## YOUR TASK
After finding the line containing "theorem test_decode_setColumn : decodeTableWord" below, please output that line and each following one through the line containing "decodeTableWord 24 0b010001100000010111111110", exactly as written.
★ ★ ★ ★
-- ==== Sys2Proof/Tests/Slice0.lean ====
section
/-! SUPPORT. Tests whose expected values are those of 95_test_vectors.md (named by their ids) or written out from the rules, and,
for every obligation with hypotheses, a concrete state and operands that meet them. -/

namespace Sys2Proof.Tests

open Sys2Proof Sys2Proof.Machine

/-! ## Well-formedness: an ill-formed term for each check -/

/-- The parameters of the tests: R8's defaults. -/
def params : Params :=
  { csActive := true, pinMap := [], ctlMap := Config.ctlMap, offloadOrder := .independent, offloadFifoDepth := 4,
    offloadRate := 1, offloadStrobeCycles := 1, vportMap := Config.vportMap, vportStrobe := .threeWrite, tE := 0 }

/-- The parameters of an expander instance: R8's defaults, at a device address. -/
def expParams (addr : Int) : ExpParams :=
  { addr := addr, bus := .spi, seqTest := .seqopClear, irqQueueDepth := 1, intEdge := .falling }

/-- A panel of two chips and one page on a transport, with EXP_ADDR 0 for the caller's instance and 1 for the relay's. -/
def cfg (t : Transport) : Cfg :=
  { width := 128, height := 8, transport := t, params := params, gpio := expParams 0, relay := expParams 1 }

/-- What the limits of an instruction are under the tests' configuration. -/
def limit (i : Instr) : Option Reject := i.illFormed (cfg .direct)

theorem test_illFormed_unnamedRegister : limit (.frameWrite1 0#3 0x0B#8 0#8) = some .unnamedRegister := by decide
theorem test_illFormed_registerAboveMap : limit (.frameRead1 0#3 0x16#8 0#8) = some .unnamedRegister := by decide
theorem test_illFormed_secondRegister : limit (.frameWrite2 0#3 0x15#8 0#8 0#8) = some .unnamedRegister := by decide
theorem test_illFormed_unusedRegister :
    limit (.frameRead1 0#3 0x0E#8 0#8) = some .unusedRegister ∧ limit (.frameRead1 0#3 0x11#8 0#8) = some .unusedRegister
      ∧ limit (.frameWrite2 0#3 0x0D#8 0#8 0#8) = some .unusedRegister := by decide
theorem test_illFormed_bank :
    limit (.frameWrite1 0#3 0x0A#8 0x80#8) = some .bankSet ∧ limit (.frameWrite2 0#3 0x09#8 0#8 0x80#8) = some .bankSet
      ∧ limit (.frameWrite1 0#3 0x0A#8 0x7F#8) = none ∧ limit (.frameRead1 0#3 0x0A#8 0x80#8) = none := by decide
theorem test_illFormed_vportRead : limit (.vportWrite 0x0200#16) = some .vportRw := by decide
theorem test_illFormed_vportUnused : limit (.vportWrite 0x2000#16) = some .vportUnused := by decide
theorem test_illFormed_vportSelects : limit (.vportWrite 0x1800#16) = some .vportSelects := by decide
/-- Under another VPORT_MAP (R137), bit 9 is E and bit 8 RW. -/
theorem test_illFormed_vportMap :
    let g := { cfg .direct with params := { params with vportMap := { Config.vportMap with e := 9, rw := 8 } } }
    (Instr.vportWrite 0x0A00#16).illFormed g = none ∧ (Instr.vportWrite 0x0100#16).illFormed g = some .vportRw := by decide
theorem test_illFormed_enqueue :
    limit (.enqueue (.ctl 0x0#4)) = some .ctlWord ∧ limit (.enqueue (.ctl 0x3#4)) = some .ctlWord
      ∧ limit (.enqueue (.ctl 0x9#4)) = some .ctlWord ∧ limit (.enqueue (.ctl 0x6#4)) = none := by decide
theorem test_illFormed_duplicatePin : limit (.outputPins .gpio [(3, 1), (3, 0)]) = some .duplicatePin := by decide
theorem test_illFormed_queueDepth :
    limit (.construct 0 0 .direct (.expander .gpio { expParams 0 with irqQueueDepth := 0 })) = some .badParameter
      ∧ limit (.construct 64 8 .direct (.facade params { expParams 0 with irqQueueDepth := 0 })) = some .badParameter := by
  decide
theorem test_illFormed_fifoDepth :
    limit (.construct 64 8 .direct (.facade { params with offloadFifoDepth := 0 } (expParams 1))) = some .badParameter := by
  decide
theorem test_illFormed_ctlMap :
    limit (.construct 64 8 .direct (.facade { params with ctlMap := { Config.ctlMap with rs := 0 } } (expParams 1)))
      = some .badParameter := by decide
theorem test_illFormed_vportMapRange :
    limit (.construct 64 8 .direct (.facade { params with vportMap := { Config.vportMap with e := 16 } } (expParams 1)))
      = some .badParameter := by decide
theorem test_wellFormed_params : (cfg .direct).ok = true := by decide

/-! ## Decoding: words written out from the encodings of opcode_table.json -/

theorem test_decode_displayOn : decodeTableWord 10 0b0000111111 = some .displayOn := by decide
theorem test_decode_displayOff : decodeTableWord 10 0b0000111110 = some .displayOff := by decide
theorem test_decode_setStartLine : decodeTableWord 10 0b0011000000 = some .setStartLine := by decide
theorem test_decode_setPage : decodeTableWord 10 0b0010111011 = some (.setPage 3#3) := by decide
theorem test_decode_setColumn : decodeTableWord 10 0b0001000000 = some .setColumn := by decide
theorem test_decode_writeData : decodeTableWord 10 0b1010100101 = some (.writeData 0xA5#8) := by decide
theorem test_decode_readStatus : decodeTableWord 16 0b0100100000 = some (.readStatus 0x20#8) := by decide
theorem test_decode_frameWrite1 :
    decodeTableWord 24 0b010001100000010111111110 = some (.frameWrite1 3#3 0x05#8 0xFE#8) := by decide
theorem test_decode_frameWrite2 :
    decodeTableWord 32 0b01000000000101000011010000010010 = some (.frameWrite2 0#3 0x14#8 0x34#8 0x12#8) := by decide
theorem test_decode_frameRead1 :
    decodeTableWord 24 0b010010110001001110000000 = some (.frameRead1 5#3 0x13#8 0x80#8) := by decide
theorem test_decode_frameRead2 :
    decodeTableWord 32 0b01000001000100100010000000000001 = some (.frameRead2 0#3 0x12#8 0x20#8 0x01#8) := by decide
theorem test_decode_serCmdWrite : decodeTableWord 8 0b01001110 = some (.serCmdWrite 7#3) := by decide
theorem test_decode_serCmdRead : decodeTableWord 8 0b01000111 = some (.serCmdRead 3#3) := by decide
theorem test_decode_ctlChip0Cmd : decodeTableWord 4 0b0001 = some .ctlChip0Cmd := by decide
theorem test_decode_ctlChip1Cmd : decodeTableWord 4 0b0010 = some .ctlChip1Cmd := by decide
theorem test_decode_ctlChip0Data : decodeTableWord 4 0b0101 = some .ctlChip0Data := by decide
theorem test_decode_ctlChip1Data : decodeTableWord 4 0b0110 = some .ctlChip1Data := by decide
theorem test_decode_dataWord : decodeTableWord 8 0b10100101 = some (.dataWord 0xA5#8) := by decide
theorem test_decode_vportWrite : decodeTableWord 16 0b0001010110100101 = some (.vportWrite 0x15A5#16) := by decide
/-- Under another CTL_MAP (R135), with RS at bit 0 and the selects at bits 2 and 3. -/
theorem test_decode_ctlMap :
    let g := { cfg .offload with params := { params with ctlMap := { cs0 := 2, cs1 := 3, rs := 0, rw := 1 } } }
    decode g (.wire .ctl4 [0x4#8]) = .ok .ctlChip0Cmd ∧ decode g (.wire .ctl4 [0x9#8]) = .ok .ctlChip1Data
      ∧ decode g (.wire .ctl4 [0x1#8]) = .error .ctlWord := by decide
/-- Calls have no encoding; the decoder admits the well-formed ones and no wire word among them. -/
theorem test_decode_calls :
    decode (cfg .direct) (.call (.construct 64 8 .coop (.facade params (expParams 1))))
        = .ok (.construct 64 8 .coop (.facade params (expParams 1)))
      ∧ decode (cfg .direct) (.call (.setup .relay 16 .input [])) = .ok (.setup .relay 16 .input [])
      ∧ decode (cfg .direct) (.call .displayOn) = .error .notACall
      ∧ decode (cfg .direct) (.call (.outputPins .gpio [(3, 1), (3, 0)])) = .error .duplicatePin := by decide
theorem test_decode_wrongLength :
    decode (cfg .direct) (.wire .data8 []) = .error .wrongLength ∧ decode (cfg .direct) (.wire .serFrame [0x40#8, 0x14#8]) = .error .wrongLength
      ∧ decode (cfg .direct) (.wire .lcd10 [0x4#8, 0x3F#8]) = .error .lcdTopBits := by decide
★ ★ ★ ★
## WRITTEN REPLY
theorem test_decode_setColumn : decodeTableWord 10 0b0001000000 = some .setColumn := by decide
theorem test_decode_writeData : decodeTableWord 10 0b1010100101 = some (.writeData 0xA5#8) := by decide
theorem test_decode_readStatus : decodeTableWord 16 0b0100100000 = some (.readStatus 0x20#8) := by decide
theorem test_decode_frameWrite1 :
    decodeTableWord 24 0b010001100000010111111110 = some (.frameWrite1 3#3 0x05#8 0xFE#8) := by decide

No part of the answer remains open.